REQUIRED ACTION – Retype exactly, and only, the lines from the one that contains "List.replicate (b.length +" through the final line of the entries.

Stored dataset items
+ + + + +

-- ==== Sys2Proof/Tests/Slice0.lean ====
section
/-! SUPPORT. Tests. Expected values are copied from the spec: the encodings of spec/opcode_table.json and
30_encoding.md, and the vectors V1 to V54 and L1-1 to L1-11 of 95_test_vectors.md. The witnesses show, for each
obligation with hypotheses, a state and operands that meet them. -/
namespace Sys2Proof.Tests
open Sys2Proof Sys2Proof.Machine

/-! ## States -/

/-- The default arguments of 00_scope.md R9, with an address for `A`. -/
def cfg : Params := ⟨0x27#7, 0x2#4, 0x0C#8, 0, 0, 0, 0⟩

/-- A small state: ports that serve everything, an empty trace. -/
def base : State where
  cfg := cfg
  phase := .ready
  stage := 0#3
  bl := 1#1
  failStage := 0#3
  busy := false
  seq := []
  exp := 0x18#8
  trace := []
  host := []
  transport := ⟨[], .ok⟩
  delays := ⟨[], .elapsed⟩
  draws := 0

/-- The block in stage `n`, with the backlight bit `b` and the rest of a script. -/
def inStage (n : StageNum) (b : Bit) (seq : List Instr) : State :=
  { base with phase := .init, stage := n, bl := b, seq := seq }

/-- The block after an initialization that failed in stage 3. -/
def failed : State := { base with phase := .failed, failStage := 3#3, bl := 0#1 }

/-- The block while a request runs. -/
def running (seq : List Instr) : State := { base with busy := true, seq := seq }

/-- A transport that answers OK `n` times, then FAIL. -/
def failsAfter (n : Nat) : Feed TransportAnswer := ⟨List.replicate n .ok ++ [.fail], .ok⟩

/-- A write answered OK, and one answered FAIL. -/
def W (v : Byte) : Event := .w 0x27#7 v .ok
/-- A write answered FAIL. -/
def Wfail (v : Byte) : Event := .w 0x27#7 v .fail
/-- A delay. -/
def D (t : Nat) : Event := .d t

/-- One nibble transfer as the vectors write it: settle, strobe, hold, release, hold. -/
def pulse (settle strobe : Byte) : List Event := [W settle, W strobe, D 1, W settle, D 1]

/-- What a result shows of its next state. -/
def after {α : Type} (f : State → α) (r : Result) : Option α :=
  match r with
  | .next s => some (f s)
  | .fault _ => none
  | .refused _ => none

/-- The fault a result names. -/
def faultOf (r : Result) : Option Fault :=
  match r with
  | .next _ => none
  | .fault f => some f
  | .refused _ => none

/-- The refusal a result names. -/
def refusalOf (r : Result) : Option Refusal :=
  match r with
  | .next _ => none
  | .fault _ => none
  | .refused f => some f

/-! ## WellFormed: an ill-formed term for each check -/

theorem test_wellformed_op : (Instr.rsv 3#3 0#8).illFormed? = some .opNotReserved := by decide
theorem test_wellformed_nibble : (Instr.sendNibble 0x3F#8 0#8).illFormed? = some .nibbleLowBits := by decide
theorem test_wellformed_control : (Instr.sendNibble 0x30#8 0x07#8).illFormed? = some .controlHighBits := by decide
theorem test_wellformed_good : WellFormed (.rsv 4#3 0xFF#8) ∧ WellFormed (.sendNibble 0xF0#8 1#8) := by decide

/-! ## Decode: every constructor, by a word written out from its encoding -/

/-- 30_encoding.md R81, R82: `op` in bits 10:8, `data` in bits 7:0. -/
theorem test_decode_requests :
    decode .req 0b00000110000 = .ok (.wcmd 0x30#8) ∧ decode .req 0b00111111111 = .ok (.wchr 0xFF#8) ∧
    decode .req 0b01000000000 = .ok (.line1 0x00#8) ∧ decode .req 0b01110000001 = .ok (.line2 0x81#8) ∧
    decode .req 0b10000000000 = .ok (.rsv 4#3 0x00#8) ∧ decode .req 0b10100000000 = .ok (.rsv 5#3 0x00#8) ∧
    decode .req 0b11110101011 = .ok (.rsv 7#3 0xAB#8) := by decide

/-- The programs of 95_test_vectors.md P2, P4 and P5. -/
theorem test_decode_programs :
    decode .req 0x148 = .ok (.wchr 0x48#8) ∧ decode .req 0x300 = .ok (.line2 0#8) ∧
    decode .req 0x200 = .ok (.line1 0#8) ∧ decode .req 0x001 = .ok (.wcmd 0x01#8) ∧
    decode .req 0x500 = .ok (.rsv 5#3 0#8) := by decide

/-- The INTERNAL rows of the table. -/
theorem test_decode_primitives :
    decode .expWrite 0b01001001 = .ok (.expWrite 0x49#8) ∧ decode .delay 600 = .ok (.delay 600) ∧
    decode .blWrite 0b00001000 = .ok .blWrite ∧ decode .sendNibble 0b01000001 = .ok (.sendNibble 0x40#8 1#8) ∧
    decode (.sendByte 1#8) 0b10100101 = .ok (.sendByte 0xA5#8 1#8) ∧
    decode .sendCommand 0b010000000 = .ok (.sendCommand 0x80#8) ∧
    decode .sendCharacter 0b101001000 = .ok (.sendCharacter 0x48#8) := by decide

/-- The `stage` register, 10_state.md R22. -/
theorem test_decode_stages :
    decode .initStage 0b001 = .ok .initS1 ∧ decode .initStage 0b010 = .ok .initS2 ∧
    decode .initStage 0b011 = .ok .initS3 ∧ decode .initStage 0b100 = .ok .initS4 ∧
    decode .initStage 0b101 = .ok .initS5 ∧ decode .initStage 0b110 = .ok .initS6 ∧
    decode .initStage 0b111 = .ok .initS7 := by decide

/-- 30_encoding.md R87: the controller words, RS in bit 8. -/
theorem test_decode_words :
    decode .irOwn 0b000000001 = .ok .irClear ∧ decode .irOwn 0b000000010 = .ok .irHome ∧
    decode .irOwn 0b000000110 = .ok .irEntryMode ∧ decode .irOwn 0b000001100 = .ok (.irDisplayControl 0#2) ∧
    decode .irOwn 0b000001111 = .ok (.irDisplayControl 3#2) ∧ decode .irOwn 0b000010100 = .ok .irCursorRight ∧
    decode .irOwn 0b000101000 = .ok .irFunctionSet ∧ decode .irPass 0b010000000 = .ok (.irCommand 0x80#8) ∧
    decode .irPass 0b101000001 = .ok (.irData 0x41#8) := by decide

/-- 30_encoding.md R85, 20_memory.md R55: data in 7:4, BT in 3, EN in 2, R/W in 1, RS in 0. -/
theorem test_decode_payloads :
    decode .exp 0b01001101 = .ok (.expStrobe 4#4 1#1 1#1) ∧
    decode .exp 0b10000000 = .ok (.expSettleRelease 8#4 0#1 0#1) ∧
    decode .expBacklight 0b00001000 = .ok (.expBacklightOnly 1#1) ∧
    decode .expForce 0b00100100 = .ok .irForceNibble := by decide

/-- The model's choice of log 27: a byte 0x2n is the force nibble whatever its BT, EN and RS bits are, and never with R/W
set. -/
theorem test_force_nibble_ignores_rs :
    (∀ w ∈ [0x20, 0x21, 0x25, 0x29, 0x2D], decodeTableWord 8 w = some .irForceNibble) ∧
    decode .expForce 0x22 = .error .readWriteSet ∧ decode .exp 0x21 = .ok (.expSettleRelease 2#4 0#1 1#1) := by decide

/-- Words no row has. -/
theorem test_decode_rejects :
    decode .exp 0b00000010 = .error .readWriteSet ∧ decode .expBacklight 0b00010000 = .error .fixedBits ∧
    decode .irOwn 0x100 = .error .notOwnWord ∧ decode .sendCommand 0x100 = .error .registerSelect ∧
    decode .initStage 0 = .error .noStage ∧ decode .req 0x800 = .error .tooWide := by decide
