-- ==== Sys2Proof/Machine/Step.lean ====
section
/-! DEFINITION. One step of the machine: the next event of the host, as one atomic step (20_memory.md R49). -/

namespace Sys2Proof.Machine

/-- One step. -/
def step : State → Host.Outcome State Fault Refusal := engineStep

/-- The state in which the host's next request is the one whose bits are `w`: the block fetches nothing (R24),
so this stands for the host issuing it (log 3). -/
def State.withFetchWord (s : State) (nbits w : Nat) : State := issueFirst (requestOfTableWord nbits w) s

end Sys2Proof.Machine
end

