-- ==== Sys2Proof/Proofs/CrcRuns.lean ====
section
/-! `CRC` along sequences of operations (41_crc16_xmodem.md R137) and along CRC.SPAN's expansion (30_encoding.md
R75). -/

namespace Sys2Proof.Machine

/-! ## Sequences of operations -/

theorem execAll_cons_of_exec {i : Instr} {is : List Instr} {s t : State} (h : exec i s = .next t) :
    execAll (i :: is) s = execAll is t := by
  rw [execAll, h]

/-- Well-formed operations run to the end; `CRC` is what they make of it one after another. -/
theorem execAll_of_wf {is : List Instr} (h : ∀ i ∈ is, i.wf = true) (s : State) :
    ∃ t, execAll is s = .next t ∧ t.crc = is.foldl (fun c i => crcLeftBy i c) s.crc ∧ t.params = s.params := by
  induction is generalizing s with
  | nil => exact ⟨s, rfl, rfl, rfl⟩
  | cons i is ih =>
    obtain ⟨hi, his⟩ := List.forall_mem_cons.mp h
    obtain ⟨t, hrun, hcrc, hparams⟩ := ih his (giveReply (replyTo i s.params s.crc) (setCrc (crcLeftBy i s.crc) s))
    exact ⟨t, (execAll_cons_of_exec (exec_of_wf hi s)).trans hrun, hcrc, hparams⟩

/-- Without CRC.INIT, what the operations make of `CRC` is what the fed bytes make of it. -/
theorem foldl_crcLeftBy {is : List Instr} (h : ∀ i ∈ is, i ≠ .crcInit) (c : U16) :
    is.foldl (fun c i => crcLeftBy i c) c = (fedBytes is).foldl crcStep c := by
  induction is generalizing c with
  | nil => rfl
  | cons i is ih =>
    obtain ⟨hi, his⟩ := List.forall_mem_cons.mp h
    rw [List.foldl_cons, ih his]
    cases i
    case crcInit => exact absurd rfl hi
    all_goals rfl

/-- Settles O27: CRC.INIT starts the fold at `crc16x`'s initial value. -/
theorem fedCrcAgreesWithSpanCrc : Obligations.FedCrcAgreesWithSpanCrc := by
  intro is s h
  obtain ⟨t, hrun, hcrc, hparams⟩ :=
    execAll_of_wf (is := .crcInit :: is) (List.forall_mem_cons.mpr ⟨rfl, fun i hi => (h i hi).1⟩) s
  refine ⟨t, hrun, ?_, hparams⟩
  rw [hcrc, List.foldl_cons, foldl_crcLeftBy fun i hi => (h i hi).2]
  rfl

/-! ## Requests that the encoder writes -/

theorem accepted_encode {i : Instr} (h : i.wf = true) : Accepted (.issue (encode i)) := by
  intro o
  rw [decode_encode h]
  exact Decoded.noConfusion

theorem crcEffect_encode {i : Instr} (h : i.wf = true) (c : U16) : crcEffect c (.issue (encode i)) = crcLeftBy i c :=
  crcEffect_of_decode_ok (decode_encode h) c

theorem repliesAlone_encode {p : Params Name} {i : Instr} (hp : paramsWf p = true) (h : i.wf = true) (c : U16) :
    repliesAlone p c (.issue (encode i)) = [replyTo i p c] := by
  rw [repliesAlone_eq hp (accepted_encode h), eventReplies, decode_encode h]

/-! ## CRC.SPAN -/

/-- The events of the CRC.FEED operations of a sequence. -/
def feedEvents (b : Bytes) : List HostEvent := b.map fun x => .issue (encode (.crcFeed x))

theorem crcSpan_wf {b : Bytes} {i : Instr} (h : i ∈ crcSpan b) : i.wf = true := by
  simp only [crcSpan, List.mem_append, List.mem_cons, List.mem_map, List.not_mem_nil, or_false] at h
  obtain (rfl | ⟨x, -, rfl⟩) | rfl := h <;> rfl

theorem crcSpan_events (b : Bytes) :
    (crcSpan b).map (fun i => HostEvent.issue (encode i)) =
      .issue (encode .crcInit) :: (feedEvents b ++ [.issue (encode .crcRead)]) := by
  simp [crcSpan, feedEvents]

theorem foldl_crcEffect_feedEvents (b : Bytes) (c : U16) : (feedEvents b).foldl crcEffect c = b.foldl crcStep c := by
  rw [feedEvents, List.foldl_map]; rfl

theorem repliesInOrder_feedEvents {p : Params Name} (hp : paramsWf p = true) (b : Bytes) (c : U16)
    (es : List HostEvent) :
    repliesInOrder p c (feedEvents b ++ es) =
      List.replicate b.length (.ok .none) ++ repliesInOrder p (b.foldl crcStep c) es := by
  induction b generalizing c with
  | nil => rfl
  | cons x b ih =>
    have hfeed := repliesAlone_encode hp (i := .crcFeed x) rfl c
    have hcrc := crcEffect_encode (i := .crcFeed x) rfl c
    rw [feedEvents, List.map_cons, List.cons_append, repliesInOrder, hfeed, hcrc]
    exact congrArg (List.cons _) (ih (crcStep c x))

/-- Settles O28: the expansion is accepted, so the run serves it; its fold and its replies are those of the bytes. -/
theorem crcSpanReturnsTheSpanCrc : Obligations.CrcSpanReturnsTheSpanCrc := by
  intro b s rest hwf hp
  have hacc : ∀ e ∈ (crcSpan b).map fun i => HostEvent.issue (encode i), Accepted e :=
    List.forall_mem_map.mpr fun i hi => accepted_encode (crcSpan_wf hi)
  have hrun := run_of_accepted hwf hp hacc
  have hlen : ((crcSpan b).map fun i => HostEvent.issue (encode i)).length = b.length + 2 := by simp [crcSpan]
  have hcrc : ((crcSpan b).map fun i => HostEvent.issue (encode i)).foldl crcEffect s.crc = crc16x b := by
    rw [crcSpan_events, List.foldl_cons, List.foldl_append, foldl_crcEffect_feedEvents]; rfl
  have hreplies : repliesInOrder s.params s.crc ((crcSpan b).map fun i => HostEvent.issue (encode i)) =
      List.replicate (b.length + 1) (.ok .none) ++ [.ok (.word (crc16x b))] := by
    rw [crcSpan_events, repliesInOrder, repliesAlone_encode hwf rfl, crcEffect_encode rfl,
      repliesInOrder_feedEvents hwf, repliesInOrder, repliesAlone_encode hwf rfl]
    rfl
  rw [hlen] at hrun
  rw [hrun, afterEvents, hcrc, hreplies, List.append_assoc]

end Sys2Proof.Machine
end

+ + + + +

RESPONSE TO THE TASK –
      List.replicate (b.length + 1) (.ok .none) ++ [.ok (.word (crc16x b))] := by
    rw [crcSpan_events, repliesInOrder, repliesAlone_encode hwf rfl, crcEffect_encode rfl,
      repliesInOrder_feedEvents hwf, repliesInOrder, repliesAlone_encode hwf rfl]
    rfl
  rw [hlen] at hrun
  rw [hrun, afterEvents, hcrc, hreplies, List.append_assoc]

end Sys2Proof.Machine
end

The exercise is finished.